-- ==== Sys2Proof/Tests/Slice0.lean ====
section
/-! SUPPORT. The architect's own tests: words written out from the spec's encodings decode to what they stand for, ill-formed terms are
refused, single steps do what an example of the spec says, and every statement has a state and operands that meet its hypotheses. -/

namespace Sys2Proof.Tests

open Sys2Proof Sys2Proof.Machine Sys2Proof.Claims

set_option Elab.async false

/-! ## Decoding

Each word is written out field by field from the encoding tables of the spec, or is a word that an example of the spec prints. -/

/-- R41, majors 0x00, 0x0E to 0x10: one word of each row, its fields written out. -/
theorem test_decode_control : ∀ p ∈ ([([0b00_000000_000000_000000_000000_000000], .nop .base),
    ([0b00_000000_000000_000000_000000_000001], .yield .base),
    ([0b00_000000_000000_000000_000000_000010], .realign .base),
    ([0b00_001110_1_01001_111111_111111_111110], .br 1 9 262142),
    ([0b00_001111_0_01001_111111_111111_111110], .call 0 9 262142),
    ([0b00_010000_000000_000010_000000_000000], .jmpr 2 .base),
    ([0b00_010000_000001_000010_000000_000001], .callg 1 2 .base),
    ([0b00_010000_000000_000010_000000_000010], .ret 2 .base),
    ([0b00_010000_000001_000010_000011_000011], .callrm 1 2 3 .base),
    ([0b00_010000_000000_000010_000011_000100], .reply 2 3 .base),
    ([0b00_010000_000000_000010_000000_000101], .wpset 2 .base),
    ([0b00_010000_000000_000000_00_0011_000110], .semwait 3 .base),
    ([0b00_010000_000000_000000_00_0101_000111], .sempost 5 .base)] : List (List Word32 × Instr)),
    decodeWords p.1 = some (p.2, p.1.length) := by decide +kernel

/-- R41, R51, major 0x01: one word of each row, its fields written out. -/
theorem test_decode_integer : ∀ p ∈ ([([0b00_000001_000001_000010_000011_000000], .add 1 2 3 .base),
    ([0b00_000001_000001_000010_000011_000001], .sub 1 2 3 .base),
    ([0b00_000001_000001_000010_000011_000010], .and 1 2 3 .base),
    ([0b00_000001_000001_000010_000011_000011], .or 1 2 3 .base),
    ([0b00_000001_000001_000010_000011_000100], .xor 1 2 3 .base),
    ([0b00_000001_000001_000010_000011_000101], .andn 1 2 3 .base),
    ([0b00_000001_000001_000010_000011_000110], .shl 1 2 3 .base),
    ([0b00_000001_000001_000010_000011_000111], .shr 1 2 3 .base),
    ([0b00_000001_000001_000010_000011_001000], .sar 1 2 3 .base),
    ([0b00_000001_000001_000010_000011_001001], .rol 1 2 3 .base),
    ([0b00_000001_000001_000010_000011_001010], .min 1 2 3 .base),
    ([0b00_000001_000001_000010_000011_001011], .max 1 2 3 .base),
    ([0b00_000001_000001_000010_000011_001100], .minn 1 2 3 .base),
    ([0b00_000001_000001_000010_000011_001101], .maxn 1 2 3 .base),
    ([0b00_000001_000001_000010_000011_001110], .mul 1 2 3 .base),
    ([0b00_000001_000001_000010_000011_001111], .mulh 1 2 3 .base),
    ([0b00_000001_000001_000010_000011_010000], .mulhn 1 2 3 .base),
    ([0b00_000001_000001_000010_000011_010001], .div 1 2 3 .base),
    ([0b00_000001_000001_000010_000011_010010], .divn 1 2 3 .base),
    ([0b00_000001_000001_000010_000011_010011], .rem 1 2 3 .base),
    ([0b00_000001_000001_000010_000011_010100], .remn 1 2 3 .base),
    ([0b00_000001_000001_000010_000000_010101], .clz 1 2 .base),
    ([0b00_000001_000001_000010_000000_010110], .popc 1 2 .base),
    ([0b00_000001_000001_000010_000000_010111], .ctz 1 2 .base)] : List (List Word32 × Instr)),
    decodeWords p.1 = some (p.2, p.1.length) := by decide +kernel

/-- R41, R53 to R58, majors 0x02 to 0x0C: one word of each row, its fields written out. -/
theorem test_decode_immediate : ∀ p ∈ ([([0b00_000010_000001_000010_111111_111110], .addi 1 2 4094 .base),
    ([0b00_000011_000001_000010_111111_111110], .andi 1 2 4094 .base),
    ([0b00_000100_000001_000010_111111_111110], .ori 1 2 4094 .base),
    ([0b00_000101_000001_000010_111111_111110], .xori 1 2 4094 .base),
    ([0b00_000110_000001_000010_0000_10_000101], .shfi 1 2 2 5 .base),
    ([0b00_000111_000001_000000_111111_111110], .movi 1 4094 .base),
    ([0b00_001000_000001_000010_000011_000101], .cmp 1 2 3 5 .base),
    ([0b00_001001_000001_000010_000101_000111], .cmpi 1 2 5 7 .base),
    ([0b00_001010_000001_000010_000011_000000], .pand 1 2 3 .base),
    ([0b00_001010_000001_000010_000011_000001], .por 1 2 3 .base),
    ([0b00_001010_000001_000010_000011_000010], .pxor 1 2 3 .base),
    ([0b00_001010_000001_000010_000011_000011], .pandn 1 2 3 .base),
    ([0b00_001010_000001_000010_000000_000100], .pnot 1 2 .base),
    ([0b00_001010_000001_000000_000000_000101], .pset 1 .base),
    ([0b00_001010_000001_000000_000000_000110], .pclr 1 .base),
    ([0b00_001010_000001_000000_000000_000111], .pmovr 1 .base),
    ([0b00_001010_000000_000010_000000_001000], .pmovw 2 .base),
    ([0b00_001011_000001_000010_000011_1_01001], .sel 1 2 3 1 9 .base),
    ([0b00_001100_000001_000010_000011_0000_11], .lea 1 2 3 3 .base)] : List (List Word32 × Instr)),
    decodeWords p.1 = some (p.2, p.1.length) := by decide +kernel
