-- ==== Sys2Proof/Machine/Step.lean ====
section
/-! DEFINITION. One step of the machine. -/

namespace Sys2Proof.Machine

/-- One step: while a command runs, a turn of the engine or of the host, as the schedule says; else the host's turn, or
waiting (R30, R42, R84, R298, R299). While reset is asserted no command runs (R290). No cycle is
counted (log 21). -/
def step (s : State) : StepOutcome :=
  if s.busy && !s.resetAsserted then
    if engineMoves s then engineTurn (popTurn s) else hostTurn (popTurn s)
  else hostTurn s

/-- The state with the word `w` accepted (R108) and the engine to move: the machine fetches no program, so the command the
next step runs is the accepted one (R30, R87, log 9). -/
def State.withFetchWord (s : State) (nbits w : Nat) : State :=
  { accept s (BitVec.ofNat 32 (w % 2 ^ nbits)) with
    resetAsserted := false
    turns := .engine :: s.turns }

end Sys2Proof.Machine
end

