-- ==== Sys2Proof/Safety.lean ====
section
/-! DEFINITION. What a good state is, and the terms the statements use: the spec's formulas on exact rationals, written
without the machine's own functions. -/

namespace Sys2Proof.Machine

/-- The invariant of the machine: the parameters in their range (R6), pixel memory in canonical form and inside its
bounds (R70), the descriptor invariant (R38, R40), every byte of a live buffer written since reset (R292), and no command
running while reset is asserted (R290). -/
structure State.Inv (s : State) : Prop where
  pixmem_pos : 1 ≤ s.pixmemBytes
  pixmem_le : s.pixmemBytes ≤ Config.pixmemMax
  mem_wf : s.mem.wf
  mem_inside : ∀ p ∈ s.mem, p.1 < s.pixmemBytes
  slot_sound : ∀ h, (s.slot h).valid = true → SoundSlot s.pixmemBytes (s.slot h)
  slot_free : ∀ h, (s.slot h).valid = false → s.slot h = Slot.free
  slots_disjoint : ∀ h j, h ≠ j → (s.slot h).valid = true → (s.slot j).valid = true →
    (s.slot h).base.toNat + slotSize (s.slot h) ≤ (s.slot j).base.toNat ∨
      (s.slot j).base.toNat + slotSize (s.slot j) ≤ (s.slot h).base.toNat
  slots_written : ∀ h, (s.slot h).valid = true → ∀ n, n < slotSize (s.slot h) →
    (s.mem.read? ((s.slot h).base.toNat + n)).isSome
  reset_idle : s.resetAsserted = true → s.busy = false

/-- A host program's run on the block has ended: nothing left to do and no command running (R299). -/
def State.Ended (s : State) : Prop := s.hostQueue = [] ∧ s.busy = false

end Sys2Proof.Machine

namespace Sys2Proof.Spec

open Sys2Proof.Machine

/-- `F32VAL(f)`, the exact rational value of a binary32 pattern that is no NaN and no infinity (R162). -/
def f32Value (f : Word) : ℚ :=
  (if f.getLsbD 31 then -1 else 1) *
    (if f32Exponent f = 0 then (f32Fraction f : ℚ) / 2 ^ 149
     else ((2 ^ 23 + f32Fraction f : ℕ) : ℚ) * 2 ^ f32Exponent f / 2 ^ 150)

/-- `STEP(in, out)` (R180). -/
def step (i o : ℕ) : ℤ := ⌊(i * 65536 : ℚ) / o⌋

/-- `SRC(o, in, out, mode)` (R181, R182, R185). -/
def src (o i n : ℕ) : MapMode → ℤ
  | .center => ⌊((o * 65536 + 32768 : ℕ) : ℚ) * step i n / 65536⌋ - 32768
  | .origin => o * step i n

/-- The index of the pixel at a coordinate of `v` units of 2^-16, moved `d` pixels on, kept in `[0, n-1]` (R183, R184). -/
def index (v : ℤ) (d : ℤ) (n : ℕ) : ℕ := (max 0 (min (⌊(v : ℚ) / 65536⌋ + d) (n - 1))).toNat

/-- The sample at `(x, y, c)` of the raster in slot `d`, memory read through `rd` (R73, R200). -/
def pix (rd : ℕ → Byte) (d : Slot) (x y c : ℕ) : ℕ :=
  (rd (d.base.toNat + (y * d.width.toNat + x) * d.ch.toNat + c)).toNat

/-- `NNV` at a coordinate in units of 2^-16 (R201). -/
def nn (rd : ℕ → Byte) (d : Slot) (sx sy : ℤ) (c : ℕ) : ℕ :=
  pix rd d (index sx 0 d.width.toNat) (index sy 0 d.height.toNat) c

/-- The blend of four neighbours by weights in units of 2^-16 (R203). -/
def blend (p00 p01 p10 p11 : ℕ) (dx dy : ℤ) : ℤ :=
  p00 * 65536 + ((p01 : ℤ) - p00) * dx + ((p10 : ℤ) - p00) * dy +
    ((p00 : ℤ) - p01 - p10 + p11) * ⌊(dx * dy : ℚ) / 65536⌋

/-- `BLV` at a coordinate in units of 2^-16 (R203). -/
def bl (rd : ℕ → Byte) (d : Slot) (sx sy : ℤ) (c : ℕ) : ℕ :=
  (max 0 (min ⌊(blend
    (pix rd d (index sx 0 d.width.toNat) (index sy 0 d.height.toNat) c)
    (pix rd d (index sx 1 d.width.toNat) (index sy 0 d.height.toNat) c)
    (pix rd d (index sx 0 d.width.toNat) (index sy 1 d.height.toNat) c)
    (pix rd d (index sx 1 d.width.toNat) (index sy 1 d.height.toNat) c)
    (sx % 65536) (sy % 65536) : ℚ) / 65536⌋ 255)).toNat

/-- `PACK(k, v)` (R205). -/
def pack (k : ℕ) (v : ℕ → ℕ) : Word :=
  BitVec.ofNat 32 (if k = 1 then v 0 else v 0 + 256 * v 1 + 65536 * v 2)

/-- The ScaleSpec of kind `sk` in `a0`, `a1` is valid and denotes `q` (R220, R221). -/
def IsScale (sk : ScaleKind) (a0 a1 : Word) (q : ℚ) : Prop :=
  match sk with
  | .float => ¬F32Nan a0 ∧ ¬F32Inf a0 ∧ q = f32Value a0 ∧ 0 < q
  | .rational => 0 < a0.toInt ∧ 0 < a1.toInt ∧ q = (a0.toInt : ℚ) / a1.toInt

/-- `OUTDIM(n, q)` (R222). -/
def outDim (n : ℕ) (q : ℚ) : ℕ := max 1 ⌊n * q⌋.toNat

/-- No live buffer shares a byte with the `size` bytes from `b` (R131, R223). -/
def NoOverlap (s : State) (b size : ℕ) : Prop :=
  ∀ j, (s.slot j).valid = true →
    (s.slot j).base.toNat + slotSize (s.slot j) ≤ b ∨ b + size ≤ (s.slot j).base.toNat

/-- The state after a command that ended with an error: STATUS alone is changed (R261, R262). That the idle latch keeps its
value too is the model's choice (U7, log 4). -/
def failed (s : State) (code : ErrorCode) : State :=
  { s with err := code, errSticky := true, busy := false }

/-- The same outcome with `f` applied to the next state, if there is one. -/
def mapNext (f : State → State) : StepOutcome → StepOutcome
  | .next t => .next (f t)
  | .fault r => .fault r
  | .refused r => .refused r

end Sys2Proof.Spec
end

Your assignment
With the first line being the one containing "waiting (R30, R42, R84, R298, R299)." and the last line the one containing "reset_idle : s.resetAsserted", transcribe exactly the lines above that fall in that range.

Solution for this task
waiting (R30, R42, R84, R298, R299). While reset is asserted no command runs (R290). No cycle is
counted (log 21). -/
def step (s : State) : StepOutcome :=
  if s.busy && !s.resetAsserted then
    if engineMoves s then engineTurn (popTurn s) else hostTurn (popTurn s)
  else hostTurn s

/-- The state with the word `w` accepted (R108) and the engine to move: the machine fetches no program, so the command the
next step runs is the accepted one (R30, R87, log 9). -/
def State.withFetchWord (s : State) (nbits w : Nat) : State :=
  { accept s (BitVec.ofNat 32 (w % 2 ^ nbits)) with
    resetAsserted := false
    turns := .engine :: s.turns }

end Sys2Proof.Machine
end

-- ==== Sys2Proof/Safety.lean ====
section
/-! DEFINITION. What a good state is, and the terms the statements use: the spec's formulas on exact rationals, written
without the machine's own functions. -/

namespace Sys2Proof.Machine

/-- The invariant of the machine: the parameters in their range (R6), pixel memory in canonical form and inside its
bounds (R70), the descriptor invariant (R38, R40), every byte of a live buffer written since reset (R292), and no command
running while reset is asserted (R290). -/
structure State.Inv (s : State) : Prop where
  pixmem_pos : 1 ≤ s.pixmemBytes
  pixmem_le : s.pixmemBytes ≤ Config.pixmemMax
  mem_wf : s.mem.wf
  mem_inside : ∀ p ∈ s.mem, p.1 < s.pixmemBytes
  slot_sound : ∀ h, (s.slot h).valid = true → SoundSlot s.pixmemBytes (s.slot h)
  slot_free : ∀ h, (s.slot h).valid = false → s.slot h = Slot.free
  slots_disjoint : ∀ h j, h ≠ j → (s.slot h).valid = true → (s.slot j).valid = true →
    (s.slot h).base.toNat + slotSize (s.slot h) ≤ (s.slot j).base.toNat ∨
      (s.slot j).base.toNat + slotSize (s.slot j) ≤ (s.slot h).base.toNat
  slots_written : ∀ h, (s.slot h).valid = true → ∀ n, n < slotSize (s.slot h) →
    (s.mem.read? ((s.slot h).base.toNat + n)).isSome
  reset_idle : s.resetAsserted = true → s.busy = false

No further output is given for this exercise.